The R2 trillion warning for South Africa

 ·19 Aug 2020

The National Treasury has published its Medium -Term Expenditure Framework (MTEF) Technical Guidelines which aim to provide public institutions with guidance on how to prepare their medium-term budget estimates for the 2021 Budget.

The guidelines are primarily intended for national government departments and public institutions, and contribute to the budgeting process in provinces.

Treasury said that since 2008/09, there has been a large and growing gap between government spending and tax revenues, resulting in exponential growth in borrowing to fund the fiscal gap.

In response, government has taken steps to reduce non-interest spending growth and raise tax revenue.

“However, due to lower nominal GDP and revenue growth, these interventions have not stabilised debt. Debt-service costs continue to be the fastest growing area of spending, accounting for 21 cents out of every rand of government revenue raised in 2020/21.”

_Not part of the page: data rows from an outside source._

/-! ### Budgets (R365) -/

/-- A frame tick: the budget starts afresh, less the overrun; CORESIDENT Background launches that it stopped come back,
each all at once, if they can. -/
def State.frameTick (s : State) (c : Nat) : State :=
  match tget s.ctxs c with
  | none => s
  | some x =>
    let s1 := s.modRun c fun r => { r with remaining := 1000 * (x.budget : Int) + min 0 r.remaining }
    (s1.launches.filter fun l => l.2.ctx == c && l.2.expired).foldl (fun a l =>
      if (a.run c).suspended || !a.budgetOk c l.2.cls then a else a.resumeAll l.1 l.2 none) s1
/-- FRAME_TICK: the context's timer. -/
def execFrameTick (ctx : Nat) (s : State) : Host.Outcome State Fault Refusal :=
  s.event fun s =>
    match tget s.ctxs ctx with
    | none => s
    | some x =>
      if x.tick = 0 ∨ s.gt < (s.run ctx).tickAt + 1000 * x.tick then s
      else (s.frameTick ctx).modRun ctx fun r => { r with tickAt := r.tickAt + 1000 * x.tick }
/-- BUDGET_EXPIRE: every Background team of the context is pre-empted. -/
def execBudgetExpire (ctx : Nat) (s : State) : Host.Outcome State Fault Refusal :=
  s.event fun s =>
    match tget s.ctxs ctx with
    | none => s
    | some x =>
      if x.budget = 0 ∨ 0 < (s.run ctx).remaining then s
      else (s.launches.filter fun l => l.2.ctx == ctx && l.2.cls == .background).foldl
        (fun a l => (a.modLaunch l.1 fun k => { k with expired := k.expired || k.coresident }).requestLaunch l.1 fun _ => true) s

end Sys2Proof.Machine
end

It added that over the last 12 years, the stock of government net loan debt rose six-fold from under R500 billion in 2007/08 to nearly R3 trillion at the end of 2019/20.

Treasury said that Covid-19 has further exacerbated the precariousness of the public finances, which had already reached an unsustainable position before the pandemic.

All sectors have experienced a sharp downturn and millions of jobs are at risk,while government has had to deploy a range of fiscal and monetary measures to address the adverse effects of the pandemic, limit the economic damage, and support recovery.

A warning

Treasury said that South Africa’s current spending path implies that fiscal deficits will remain higher than 12% of GDP for the foreseeable future.

This is a key reason for South Africa losing its investment-grade credit rating by all ratings agencies, it said.

“Allowing fiscal buffers to weaken hampers South Africa’s policy response to shocks, including the current pandemic, and government has resolved that this should be rectified going forward.”

Such high deficits place enormous pressure on South Africa’s financial sector and the real economy, it said.

“With savings levels quite low, high government deficits will expose the country to higher borrowing risks, push interest rates upward and extract from growth through lower private sector investments.

“In the event of a debt default or fiscal crisis, the National Treasury has estimated that this would cost the country at least R2 trillion in lost economic activity by the end of the decade.”


Treasury said that gross tax revenue for the 2020/21 fiscal year has been revised down from R1.43 trillion to R1.12 trillion, which has created a R304.1 billion shortfall.

It said that the 2021 MTEF aims to achieve R230 billion in savings over the first two years, beginning with R90 billion reduction in overall non-interest spending in 2021/22.

The 2023/24 baseline will carry through these measures, with the aim of achieving a primary surplus and stabilising debt in that year, it said.

“If these reductions are not achieved, and fiscal consolidation is unsuccessful, government debt will exceed 100% of GDP in the medium-term.

“This will signal the emergence of debt distress episodes as a vicious cycle of high borrowing rates and low growth leading to ever deeper debt spirals, lower investment and lower economic output.”

Targeting sustainable public finances is also critical for maintaining policy flexibility and sovereignty, as harsher measures will be required by lenders of last resort, the group said.


Despite this bleak position, Treasury said that South Africa’s economy is resilient and can be rebuilt and stabilised.

“For the purposes of the medium-term, measures towards fiscal consolidation and debt stabilisation should be accompanied by a refocusing of spending from consumption to investment in strategic economic infrastructure,” it said.

“The National Treasury in collaboration with departments will be undertaking spending reviews to contribute to the fiscal consolidation process.”

In this regard, there should be no “holy cows” and no spending items will be automatically protected from possible downward adjustments, Treasury said.